Even though Richards came in last in the bidding, he ended up getting perhaps 25% of the work and stayed on the city’s dole for five years. The contract was originally set for $750,000 but ultimately netted him $5 million until the feds started sniffing around.
Likewise, Mitchell said, they got a six-month head start on getting bridge repair work, thanks to inside info provided them, at a cost, from Bickers.
Bickers’ attorneys have cast Mitchell as an ethically challenged scoundrel, which, of course, he is.
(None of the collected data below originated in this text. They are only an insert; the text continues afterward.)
-- ==== Sys2Proof/Laws/KeptField.lean ====
section
/-!
SUPPORT. What only a reset of the hub may touch is kept by the functions of lanes, CAN ports, launches, tracking, lines, cog engines and the power die.
-/
set_option Elab.async false

namespace Sys2Proof.Machine

/-! ## LaneTx.lean -/

theorem State.setLane_kept (x1 : State) (x2) (x3) :
    State.kept (State.setLane x1 x2 x3) = State.kept x1 := by
  unfold State.setLane
  repeat' first
    | with_reducible refine (State.wr_kept _ _ _ _ _ _).trans ?_
    | with_reducible refine (State.irq_kept _ _ _).trans ?_
    | with_reducible refine ite_kept ?_ ?_
    | dsimp only [State.kept]

theorem State.laneErr_kept (x1 : State) (x2) (x3) :
    State.kept (State.laneErr x1 x2 x3) = State.kept x1 := by
  unfold State.laneErr
  repeat' first
    | with_reducible rfl
    | with_reducible refine (State.irq_kept _ _ _).trans ?_
    | with_reducible refine (State.wr_kept _ _ _ _ _ _).trans ?_

theorem State.laneUnder_kept (x1 : State) (x2) :
    State.kept (State.laneUnder x1 x2) = State.kept x1 := by
  unfold State.laneUnder
  repeat' first
    | with_reducible rfl
    | with_reducible refine (State.setLane_kept _ _ _).trans ?_
    | with_reducible refine (State.count_kept _ _ _ _).trans ?_
    | with_reducible refine (State.laneErr_kept _ _ _).trans ?_
    | with_reducible refine ite_kept ?_ ?_
    | dsimp only
    | split

theorem State.laneBegin_kept (x1 : State) (x2) (x3) :
    State.kept (State.laneBegin x1 x2 x3) = State.kept x1 := by
  unfold State.laneBegin
  repeat' first
    | with_reducible rfl
    | with_reducible refine (State.count_kept _ _ _ _).trans ?_
    | with_reducible refine (State.setLane_kept _ _ _).trans ?_
    | dsimp only
    | split

theorem State.laneSync_kept (x1 : State) (x2) :
    State.kept (State.laneSync x1 x2) = State.kept x1 := by
  unfold State.laneSync
  repeat' first
    | with_reducible rfl
    | with_reducible refine (State.laneUnder_kept _ _).trans ?_
    | with_reducible refine (State.laneBegin_kept _ _ _).trans ?_
    | with_reducible refine ite_kept ?_ ?_
    | dsimp only
    | split

theorem State.laneHalt_kept (x1 : State) (x2) :
    State.kept (State.laneHalt x1 x2) = State.kept x1 := by
  unfold State.laneHalt
  repeat' first
    | with_reducible rfl
    | with_reducible refine (State.laneSync_kept _ _).trans ?_
    | with_reducible refine (State.setLane_kept _ _ _).trans ?_

theorem State.lanesHalt_kept (x1 : State) :
    State.kept (State.lanesHalt x1) = State.kept x1 := by
  unfold State.lanesHalt
  repeat' first
    | with_reducible rfl
    | with_reducible refine (State.laneHalt_kept _ _).trans ?_
    | with_reducible refine (foldl_kept _ _ (fun _ _ => ?_)).trans ?_

theorem State.ssiStart_kept (x1 : State) (x2) (x3) :
    State.kept (State.ssiStart x1 x2 x3) = State.kept x1 := by
  unfold State.ssiStart
  repeat' first
    | with_reducible rfl
    | with_reducible refine (State.count_kept _ _ _ _).trans ?_
    | with_reducible refine (State.setLane_kept _ _ _).trans ?_
    | with_reducible refine ite_kept ?_ ?_

theorem State.laneStart_kept (x1 : State) (x2) (x3) (x4) :
    State.kept (State.laneStart x1 x2 x3 x4) = State.kept x1 := by
  unfold State.laneStart
  repeat' first
    | with_reducible rfl
    | with_reducible refine (State.setLane_kept _ _ _).trans ?_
But a conundrum has settled over the trial. Although Bickers is connected at City Hall, she could not actually have issued the contracts. Federal prosecutors have pointed a finger at longtime city employee Alexander, whose name has popped up constantly in emails and in testimony.
In opening statements, prosecutors told jurors that Bickers paid Alexander, who used the money to pay off $30,000 in credit card debt. Alexander has not been charged with anything and remained working with the city until her name surfaced in the trial. She is now on leave.
She has also left Bickers’ lawyers in a quandary by pleading the Fifth. That means they can’t cross-examine her to get to the bottom of all this. It’s like Alexander is a ghost haunting the whole affair.
And it’s a spooky matter, at least if you’re a fan of good government.